Naresh followed their example last July, selling off a chunk of his ancestral land in a gamble to get to Europe. Instead he got stuck in the west of Africa and was finally repatriated in March. After the expensive failure, Naresh’s family greeted him with both relief and dismay.
“They were more shocked than happy to see me. A lot of money was spent on this,” Naresh said, shifting in a chair uneasily before the gaze of his extended family, crowding at the doorway to hear his account. “If I had managed to get abroad, I would have been able to buy the land back.”
Punjab is India’s richest state, but it is also the source of most of India’s illegal immigration to the West. There is no real contradiction, explained Stuart Gardner of the British High Commission in New Delhi, responsible for repatriating illegal migrants. “Punjab might be the most well-off state,” he said, “but to emigrate illegally, you need money.”

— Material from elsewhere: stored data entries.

/-- The bytes of an instruction, first byte first. STOP's second byte is 0x00 (30_encoding.md R128, log 13). -/
def encode : Instr → List Byte
  | .nop => [0x00]
  | .ld_bc_nn nn => [0x01, loByte nn, hiByte nn]
  | .ld_mbc_a => [0x02]
  | .inc_bc => [0x03]
  | .inc_b => [0x04]
  | .dec_b => [0x05]
  | .ld_b_n n => [0x06, n]
  | .rlca => [0x07]
  | .ld_mnn_sp nn => [0x08, loByte nn, hiByte nn]
  | .add_hl_bc => [0x09]
  | .ld_a_mbc => [0x0A]
  | .dec_bc => [0x0B]
  | .inc_c => [0x0C]
  | .dec_c => [0x0D]
  | .ld_c_n n => [0x0E, n]
  | .rrca => [0x0F]
  | .stop => [0x10, 0x00]
  | .ld_de_nn nn => [0x11, loByte nn, hiByte nn]
  | .ld_mde_a => [0x12]
  | .inc_de => [0x13]
  | .inc_d => [0x14]
  | .dec_d => [0x15]
  | .ld_d_n n => [0x16, n]
  | .rla => [0x17]
  | .jr_e e => [0x18, displacementByte e]
  | .add_hl_de => [0x19]
  | .ld_a_mde => [0x1A]
  | .dec_de => [0x1B]
  | .inc_e => [0x1C]
  | .dec_e => [0x1D]
  | .ld_e_n n => [0x1E, n]
  | .rra => [0x1F]
  | .jr_nz_e e => [0x20, displacementByte e]
  | .ld_hl_nn nn => [0x21, loByte nn, hiByte nn]
  | .ld_mhli_a => [0x22]
  | .inc_hl => [0x23]
  | .inc_h => [0x24]
  | .dec_h => [0x25]
  | .ld_h_n n => [0x26, n]
  | .daa => [0x27]
  | .jr_z_e e => [0x28, displacementByte e]
  | .add_hl_hl => [0x29]
  | .ld_a_mhli => [0x2A]
  | .dec_hl => [0x2B]
  | .inc_l => [0x2C]
  | .dec_l => [0x2D]
  | .ld_l_n n => [0x2E, n]
  | .cpl => [0x2F]
  | .jr_nc_e e => [0x30, displacementByte e]
  | .ld_sp_nn nn => [0x31, loByte nn, hiByte nn]
  | .ld_mhld_a => [0x32]
  | .inc_sp => [0x33]
  | .inc_mhl => [0x34]
  | .dec_mhl => [0x35]
  | .ld_mhl_n n => [0x36, n]
  | .scf => [0x37]
  | .jr_c_e e => [0x38, displacementByte e]
  | .add_hl_sp => [0x39]
  | .ld_a_mhld => [0x3A]
  | .dec_sp => [0x3B]
  | .inc_a => [0x3C]
  | .dec_a => [0x3D]
  | .ld_a_n n => [0x3E, n]
  | .ccf => [0x3F]
  | .ld_b_b => [0x40]
  | .ld_b_c => [0x41]
  | .ld_b_d => [0x42]
  | .ld_b_e => [0x43]
  | .ld_b_h => [0x44]
  | .ld_b_l => [0x45]
  | .ld_b_mhl => [0x46]
  | .ld_b_a => [0x47]
  | .ld_c_b => [0x48]
  | .ld_c_c => [0x49]
  | .ld_c_d => [0x4A]
  | .ld_c_e => [0x4B]
  | .ld_c_h => [0x4C]
  | .ld_c_l => [0x4D]
  | .ld_c_mhl => [0x4E]
  | .ld_c_a => [0x4F]
  | .ld_d_b => [0x50]
  | .ld_d_c => [0x51]
  | .ld_d_d => [0x52]
  | .ld_d_e => [0x53]
  | .ld_d_h => [0x54]
  | .ld_d_l => [0x55]
  | .ld_d_mhl => [0x56]
  | .ld_d_a => [0x57]
  | .ld_e_b => [0x58]
  | .ld_e_c => [0x59]
  | .ld_e_d => [0x5A]
  | .ld_e_e => [0x5B]
  | .ld_e_h => [0x5C]
  | .ld_e_l => [0x5D]
  | .ld_e_mhl => [0x5E]
  | .ld_e_a => [0x5F]
  | .ld_h_b => [0x60]
  | .ld_h_c => [0x61]
  | .ld_h_d => [0x62]
  | .ld_h_e => [0x63]
  | .ld_h_h => [0x64]
  | .ld_h_l => [0x65]
  | .ld_h_mhl => [0x66]
  | .ld_h_a => [0x67]
  | .ld_l_b => [0x68]
  | .ld_l_c => [0x69]
  | .ld_l_d => [0x6A]
  | .ld_l_e => [0x6B]
  | .ld_l_h => [0x6C]
  | .ld_l_l => [0x6D]
  | .ld_l_mhl => [0x6E]
  | .ld_l_a => [0x6F]
  | .ld_mhl_b => [0x70]
  | .ld_mhl_c => [0x71]
  | .ld_mhl_d => [0x72]
  | .ld_mhl_e => [0x73]
  | .ld_mhl_h => [0x74]
  | .ld_mhl_l => [0x75]
  | .halt => [0x76]
  | .ld_mhl_a => [0x77]
  | .ld_a_b => [0x78]
  | .ld_a_c => [0x79]
  | .ld_a_d => [0x7A]
  | .ld_a_e => [0x7B]
  | .ld_a_h => [0x7C]
  | .ld_a_l => [0x7D]
  | .ld_a_mhl => [0x7E]
  | .ld_a_a => [0x7F]
  | .add_a_b => [0x80]
  | .add_a_c => [0x81]
  | .add_a_d => [0x82]
  | .add_a_e => [0x83]
  | .add_a_h => [0x84]
  | .add_a_l => [0x85]
  | .add_a_mhl => [0x86]
  | .add_a_a => [0x87]
  | .adc_a_b => [0x88]
  | .adc_a_c => [0x89]
  | .adc_a_d => [0x8A]
  | .adc_a_e => [0x8B]
  | .adc_a_h => [0x8C]
  | .adc_a_l => [0x8D]
  | .adc_a_mhl => [0x8E]
  | .adc_a_a => [0x8F]
  | .sub_b => [0x90]
  | .sub_c => [0x91]
  | .sub_d => [0x92]
  | .sub_e => [0x93]
  | .sub_h => [0x94]
  | .sub_l => [0x95]
  | .sub_mhl => [0x96]
  | .sub_a => [0x97]
  | .sbc_a_b => [0x98]
  | .sbc_a_c => [0x99]
  | .sbc_a_d => [0x9A]
  | .sbc_a_e => [0x9B]
  | .sbc_a_h => [0x9C]
  | .sbc_a_l => [0x9D]
  | .sbc_a_mhl => [0x9E]
  | .sbc_a_a => [0x9F]
  | .and_b => [0xA0]
  | .and_c => [0xA1]
  | .and_d => [0xA2]
  | .and_e => [0xA3]
  | .and_h => [0xA4]
  | .and_l => [0xA5]
  | .and_mhl => [0xA6]
  | .and_a => [0xA7]
  | .xor_b => [0xA8]
  | .xor_c => [0xA9]
  | .xor_d => [0xAA]
  | .xor_e => [0xAB]
  | .xor_h => [0xAC]
  | .xor_l => [0xAD]
  | .xor_mhl => [0xAE]
  | .xor_a => [0xAF]
  | .or_b => [0xB0]
  | .or_c => [0xB1]
  | .or_d => [0xB2]
  | .or_e => [0xB3]
  | .or_h => [0xB4]
  | .or_l => [0xB5]
  | .or_mhl => [0xB6]
  | .or_a => [0xB7]
  | .cp_b => [0xB8]
  | .cp_c => [0xB9]
  | .cp_d => [0xBA]
  | .cp_e => [0xBB]
  | .cp_h => [0xBC]
  | .cp_l => [0xBD]
  | .cp_mhl => [0xBE]
  | .cp_a => [0xBF]
  | .ret_nz => [0xC0]
  | .pop_bc => [0xC1]
  | .jp_nz_nn nn => [0xC2, loByte nn, hiByte nn]
  | .jp_nn nn => [0xC3, loByte nn, hiByte nn]
  | .call_nz_nn nn => [0xC4, loByte nn, hiByte nn]
  | .push_bc => [0xC5]
  | .add_a_n n => [0xC6, n]
  | .rst_00 => [0xC7]
  | .ret_z => [0xC8]
  | .ret => [0xC9]
  | .jp_z_nn nn => [0xCA, loByte nn, hiByte nn]
  | .call_z_nn nn => [0xCC, loByte nn, hiByte nn]
  | .call_nn nn => [0xCD, loByte nn, hiByte nn]
  | .adc_a_n n => [0xCE, n]
  | .rst_08 => [0xCF]
  | .ret_nc => [0xD0]
  | .pop_de => [0xD1]
  | .jp_nc_nn nn => [0xD2, loByte nn, hiByte nn]
  | .illegal_d3 => [0xD3]
  | .call_nc_nn nn => [0xD4, loByte nn, hiByte nn]
  | .push_de => [0xD5]
  | .sub_n n => [0xD6, n]
  | .rst_10 => [0xD7]
  | .ret_c => [0xD8]
  | .reti => [0xD9]
  | .jp_c_nn nn => [0xDA, loByte nn, hiByte nn]
  | .illegal_db => [0xDB]
  | .call_c_nn nn => [0xDC, loByte nn, hiByte nn]
  | .illegal_dd => [0xDD]
  | .sbc_a_n n => [0xDE, n]
  | .rst_18 => [0xDF]
  | .ldh_mn_a n => [0xE0, n]
  | .pop_hl => [0xE1]
  | .ldh_mc_a => [0xE2]
  | .illegal_e3 => [0xE3]
  | .illegal_e4 => [0xE4]
  | .push_hl => [0xE5]
  | .and_n n => [0xE6, n]
  | .rst_20 => [0xE7]
  | .add_sp_e e => [0xE8, displacementByte e]
  | .jp_hl => [0xE9]
  | .ld_mnn_a nn => [0xEA, loByte nn, hiByte nn]
  | .illegal_eb => [0xEB]
  | .illegal_ec => [0xEC]
  | .illegal_ed => [0xED]
  | .xor_n n => [0xEE, n]
  | .rst_28 => [0xEF]
  | .ldh_a_mn n => [0xF0, n]
  | .pop_af => [0xF1]
  | .ldh_a_mc => [0xF2]
  | .di => [0xF3]
  | .illegal_f4 => [0xF4]
  | .push_af => [0xF5]
  | .or_n n => [0xF6, n]
  | .rst_30 => [0xF7]
  | .ld_hl_sp_e e => [0xF8, displacementByte e]
  | .ld_sp_hl => [0xF9]
  | .ld_a_mnn nn => [0xFA, loByte nn, hiByte nn]
  | .ei => [0xFB]
  | .illegal_fc => [0xFC]
  | .illegal_fd => [0xFD]
  | .cp_n n => [0xFE, n]
  | .rst_38 => [0xFF]
  | .rlc_b => [0xCB, 0x00]
  | .rlc_c => [0xCB, 0x01]
  | .rlc_d => [0xCB, 0x02]
  | .rlc_e => [0xCB, 0x03]
  | .rlc_h => [0xCB, 0x04]
  | .rlc_l => [0xCB, 0x05]
  | .rlc_mhl => [0xCB, 0x06]
  | .rlc_a => [0xCB, 0x07]
  | .rrc_b => [0xCB, 0x08]
  | .rrc_c => [0xCB, 0x09]
  | .rrc_d => [0xCB, 0x0A]
  | .rrc_e => [0xCB, 0x0B]
  | .rrc_h => [0xCB, 0x0C]
  | .rrc_l => [0xCB, 0x0D]
  | .rrc_mhl => [0xCB, 0x0E]
  | .rrc_a => [0xCB, 0x0F]
  | .rl_b => [0xCB, 0x10]
  | .rl_c => [0xCB, 0x11]
  | .rl_d => [0xCB, 0x12]
  | .rl_e => [0xCB, 0x13]
  | .rl_h => [0xCB, 0x14]
  | .rl_l => [0xCB, 0x15]
  | .rl_mhl => [0xCB, 0x16]
  | .rl_a => [0xCB, 0x17]
  | .rr_b => [0xCB, 0x18]
  | .rr_c => [0xCB, 0x19]
  | .rr_d => [0xCB, 0x1A]
  | .rr_e => [0xCB, 0x1B]
  | .rr_h => [0xCB, 0x1C]
  | .rr_l => [0xCB, 0x1D]
  | .rr_mhl => [0xCB, 0x1E]
  | .rr_a => [0xCB, 0x1F]
  | .sla_b => [0xCB, 0x20]
  | .sla_c => [0xCB, 0x21]
  | .sla_d => [0xCB, 0x22]
  | .sla_e => [0xCB, 0x23]
  | .sla_h => [0xCB, 0x24]
  | .sla_l => [0xCB, 0x25]
  | .sla_mhl => [0xCB, 0x26]
  | .sla_a => [0xCB, 0x27]
  | .sra_b => [0xCB, 0x28]
  | .sra_c => [0xCB, 0x29]
  | .sra_d => [0xCB, 0x2A]
  | .sra_e => [0xCB, 0x2B]
  | .sra_h => [0xCB, 0x2C]
  | .sra_l => [0xCB, 0x2D]
  | .sra_mhl => [0xCB, 0x2E]
  | .sra_a => [0xCB, 0x2F]
  | .swap_b => [0xCB, 0x30]
  | .swap_c => [0xCB, 0x31]
  | .swap_d => [0xCB, 0x32]
  | .swap_e => [0xCB, 0x33]
  | .swap_h => [0xCB, 0x34]
  | .swap_l => [0xCB, 0x35]
  | .swap_mhl => [0xCB, 0x36]
  | .swap_a => [0xCB, 0x37]
  | .srl_b => [0xCB, 0x38]
  | .srl_c => [0xCB, 0x39]
  | .srl_d => [0xCB, 0x3A]
  | .srl_e => [0xCB, 0x3B]
  | .srl_h => [0xCB, 0x3C]
  | .srl_l => [0xCB, 0x3D]
  | .srl_mhl => [0xCB, 0x3E]
  | .srl_a => [0xCB, 0x3F]
  | .bit_0_b => [0xCB, 0x40]
  | .bit_0_c => [0xCB, 0x41]
  | .bit_0_d => [0xCB, 0x42]
  | .bit_0_e => [0xCB, 0x43]
  | .bit_0_h => [0xCB, 0x44]
  | .bit_0_l => [0xCB, 0x45]
  | .bit_0_mhl => [0xCB, 0x46]
  | .bit_0_a => [0xCB, 0x47]
  | .bit_1_b => [0xCB, 0x48]
  | .bit_1_c => [0xCB, 0x49]
  | .bit_1_d => [0xCB, 0x4A]
  | .bit_1_e => [0xCB, 0x4B]
  | .bit_1_h => [0xCB, 0x4C]
  | .bit_1_l => [0xCB, 0x4D]
  | .bit_1_mhl => [0xCB, 0x4E]
  | .bit_1_a => [0xCB, 0x4F]
  | .bit_2_b => [0xCB, 0x50]
  | .bit_2_c => [0xCB, 0x51]
  | .bit_2_d => [0xCB, 0x52]
  | .bit_2_e => [0xCB, 0x53]
  | .bit_2_h => [0xCB, 0x54]
  | .bit_2_l => [0xCB, 0x55]
  | .bit_2_mhl => [0xCB, 0x56]
  | .bit_2_a => [0xCB, 0x57]
  | .bit_3_b => [0xCB, 0x58]
  | .bit_3_c => [0xCB, 0x59]
  | .bit_3_d => [0xCB, 0x5A]
  | .bit_3_e => [0xCB, 0x5B]
  | .bit_3_h => [0xCB, 0x5C]
  | .bit_3_l => [0xCB, 0x5D]
  | .bit_3_mhl => [0xCB, 0x5E]
  | .bit_3_a => [0xCB, 0x5F]
  | .bit_4_b => [0xCB, 0x60]
  | .bit_4_c => [0xCB, 0x61]
  | .bit_4_d => [0xCB, 0x62]
  | .bit_4_e => [0xCB, 0x63]
  | .bit_4_h => [0xCB, 0x64]
  | .bit_4_l => [0xCB, 0x65]
  | .bit_4_mhl => [0xCB, 0x66]
  | .bit_4_a => [0xCB, 0x67]
  | .bit_5_b => [0xCB, 0x68]
  | .bit_5_c => [0xCB, 0x69]
  | .bit_5_d => [0xCB, 0x6A]
  | .bit_5_e => [0xCB, 0x6B]
  | .bit_5_h => [0xCB, 0x6C]
  | .bit_5_l => [0xCB, 0x6D]
  | .bit_5_mhl => [0xCB, 0x6E]
  | .bit_5_a => [0xCB, 0x6F]
  | .bit_6_b => [0xCB, 0x70]
  | .bit_6_c => [0xCB, 0x71]
  | .bit_6_d => [0xCB, 0x72]
  | .bit_6_e => [0xCB, 0x73]
  | .bit_6_h => [0xCB, 0x74]
  | .bit_6_l => [0xCB, 0x75]
  | .bit_6_mhl => [0xCB, 0x76]
  | .bit_6_a => [0xCB, 0x77]
  | .bit_7_b => [0xCB, 0x78]
  | .bit_7_c => [0xCB, 0x79]
  | .bit_7_d => [0xCB, 0x7A]
  | .bit_7_e => [0xCB, 0x7B]
  | .bit_7_h => [0xCB, 0x7C]
  | .bit_7_l => [0xCB, 0x7D]
  | .bit_7_mhl => [0xCB, 0x7E]
  | .bit_7_a => [0xCB, 0x7F]
  | .res_0_b => [0xCB, 0x80]
  | .res_0_c => [0xCB, 0x81]
  | .res_0_d => [0xCB, 0x82]
  | .res_0_e => [0xCB, 0x83]
  | .res_0_h => [0xCB, 0x84]
  | .res_0_l => [0xCB, 0x85]
  | .res_0_mhl => [0xCB, 0x86]
  | .res_0_a => [0xCB, 0x87]
  | .res_1_b => [0xCB, 0x88]
  | .res_1_c => [0xCB, 0x89]
  | .res_1_d => [0xCB, 0x8A]
  | .res_1_e => [0xCB, 0x8B]
  | .res_1_h => [0xCB, 0x8C]
  | .res_1_l => [0xCB, 0x8D]
  | .res_1_mhl => [0xCB, 0x8E]
  | .res_1_a => [0xCB, 0x8F]
  | .res_2_b => [0xCB, 0x90]
  | .res_2_c => [0xCB, 0x91]
  | .res_2_d => [0xCB, 0x92]
  | .res_2_e => [0xCB, 0x93]
  | .res_2_h => [0xCB, 0x94]
  | .res_2_l => [0xCB, 0x95]
  | .res_2_mhl => [0xCB, 0x96]
  | .res_2_a => [0xCB, 0x97]
  | .res_3_b => [0xCB, 0x98]
  | .res_3_c => [0xCB, 0x99]
  | .res_3_d => [0xCB, 0x9A]
  | .res_3_e => [0xCB, 0x9B]
  | .res_3_h => [0xCB, 0x9C]
  | .res_3_l => [0xCB, 0x9D]
  | .res_3_mhl => [0xCB, 0x9E]
  | .res_3_a => [0xCB, 0x9F]
  | .res_4_b => [0xCB, 0xA0]
  | .res_4_c => [0xCB, 0xA1]
  | .res_4_d => [0xCB, 0xA2]
  | .res_4_e => [0xCB, 0xA3]
  | .res_4_h => [0xCB, 0xA4]
  | .res_4_l => [0xCB, 0xA5]
  | .res_4_mhl => [0xCB, 0xA6]
  | .res_4_a => [0xCB, 0xA7]
  | .res_5_b => [0xCB, 0xA8]
  | .res_5_c => [0xCB, 0xA9]
  | .res_5_d => [0xCB, 0xAA]
  | .res_5_e => [0xCB, 0xAB]
  | .res_5_h => [0xCB, 0xAC]
  | .res_5_l => [0xCB, 0xAD]
  | .res_5_mhl => [0xCB, 0xAE]
  | .res_5_a => [0xCB, 0xAF]
  | .res_6_b => [0xCB, 0xB0]
  | .res_6_c => [0xCB, 0xB1]
  | .res_6_d => [0xCB, 0xB2]
  | .res_6_e => [0xCB, 0xB3]
  | .res_6_h => [0xCB, 0xB4]
  | .res_6_l => [0xCB, 0xB5]
  | .res_6_mhl => [0xCB, 0xB6]
  | .res_6_a => [0xCB, 0xB7]
  | .res_7_b => [0xCB, 0xB8]
  | .res_7_c => [0xCB, 0xB9]
  | .res_7_d => [0xCB, 0xBA]
  | .res_7_e => [0xCB, 0xBB]
  | .res_7_h => [0xCB, 0xBC]
  | .res_7_l => [0xCB, 0xBD]
  | .res_7_mhl => [0xCB, 0xBE]
  | .res_7_a => [0xCB, 0xBF]
  | .set_0_b => [0xCB, 0xC0]
  | .set_0_c => [0xCB, 0xC1]
  | .set_0_d => [0xCB, 0xC2]
  | .set_0_e => [0xCB, 0xC3]
  | .set_0_h => [0xCB, 0xC4]
  | .set_0_l => [0xCB, 0xC5]
  | .set_0_mhl => [0xCB, 0xC6]
  | .set_0_a => [0xCB, 0xC7]
  | .set_1_b => [0xCB, 0xC8]
  | .set_1_c => [0xCB, 0xC9]
  | .set_1_d => [0xCB, 0xCA]
  | .set_1_e => [0xCB, 0xCB]
  | .set_1_h => [0xCB, 0xCC]
  | .set_1_l => [0xCB, 0xCD]
  | .set_1_mhl => [0xCB, 0xCE]
  | .set_1_a => [0xCB, 0xCF]
  | .set_2_b => [0xCB, 0xD0]
  | .set_2_c => [0xCB, 0xD1]
  | .set_2_d => [0xCB, 0xD2]
  | .set_2_e => [0xCB, 0xD3]
  | .set_2_h => [0xCB, 0xD4]
  | .set_2_l => [0xCB, 0xD5]
  | .set_2_mhl => [0xCB, 0xD6]
  | .set_2_a => [0xCB, 0xD7]
  | .set_3_b => [0xCB, 0xD8]
  | .set_3_c => [0xCB, 0xD9]
  | .set_3_d => [0xCB, 0xDA]
  | .set_3_e => [0xCB, 0xDB]
  | .set_3_h => [0xCB, 0xDC]
  | .set_3_l => [0xCB, 0xDD]
  | .set_3_mhl => [0xCB, 0xDE]
  | .set_3_a => [0xCB, 0xDF]
  | .set_4_b => [0xCB, 0xE0]
  | .set_4_c => [0xCB, 0xE1]
  | .set_4_d => [0xCB, 0xE2]
  | .set_4_e => [0xCB, 0xE3]
  | .set_4_h => [0xCB, 0xE4]
  | .set_4_l => [0xCB, 0xE5]
  | .set_4_mhl => [0xCB, 0xE6]
  | .set_4_a => [0xCB, 0xE7]
  | .set_5_b => [0xCB, 0xE8]
  | .set_5_c => [0xCB, 0xE9]
  | .set_5_d => [0xCB, 0xEA]
  | .set_5_e => [0xCB, 0xEB]
  | .set_5_h => [0xCB, 0xEC]
  | .set_5_l => [0xCB, 0xED]
  | .set_5_mhl => [0xCB, 0xEE]
  | .set_5_a => [0xCB, 0xEF]
  | .set_6_b => [0xCB, 0xF0]
  | .set_6_c => [0xCB, 0xF1]
  | .set_6_d => [0xCB, 0xF2]
  | .set_6_e => [0xCB, 0xF3]
  | .set_6_h => [0xCB, 0xF4]
  | .set_6_l => [0xCB, 0xF5]
  | .set_6_mhl => [0xCB, 0xF6]
  | .set_6_a => [0xCB, 0xF7]
  | .set_7_b => [0xCB, 0xF8]
  | .set_7_c => [0xCB, 0xF9]
  | .set_7_d => [0xCB, 0xFA]
  | .set_7_e => [0xCB, 0xFB]
  | .set_7_h => [0xCB, 0xFC]
  | .set_7_l => [0xCB, 0xFD]
  | .set_7_mhl => [0xCB, 0xFE]
  | .set_7_a => [0xCB, 0xFF]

Every year, thousands of young Punjabi villagers risk everything to get to the West. Like Naresh, their decision is motivated neither by bread-line poverty nor economic desperation. The trigger is more a middle-class desire to get on in life, to keep climbing a ladder of affluence to secure their families’ long-term comfort.
Naresh, a sugar cane farmer, resolved last July to gamble his life and his family’s land on following his neighbors to Europe, as if to keep up with the Joneses. He entrusted himself to the hands of a Delhi-based people smuggler, and flew to West Africa (he is unclear exactly where) using a valid passport. Some time later he was ferried, in darkness, to a ship where he was hidden along with around 370 others, mainly from India, Pakistan and Sri Lanka, hoping to get to Greece.
The journey was as hazardous as it was unsuccessful; details of the voyage have been documented in earlier accounts of this series of articles.
Naresh, who is 37, sold a quarter of his ancestral land – around a half acre – that had been in the family for 60 years, to raise the people smuggler’s fee of 200,000 rupees, or $4,600.
Without that land, Naresh has been forced to start renting farmland, at a high price, to cultivate instead. The family will still be able to feed itself, but Naresh’s father, now 60, will have to continue working the fields, there will be no money to repaint the house, and the children’s education will suffer.
Saying he was determined to try again, despite the scarring experience and new awareness of the dangers, he asked that his surname and the name of his village (which is in the Hoshiarpur district of Punjab) be withheld for fear of alienating those who helped him.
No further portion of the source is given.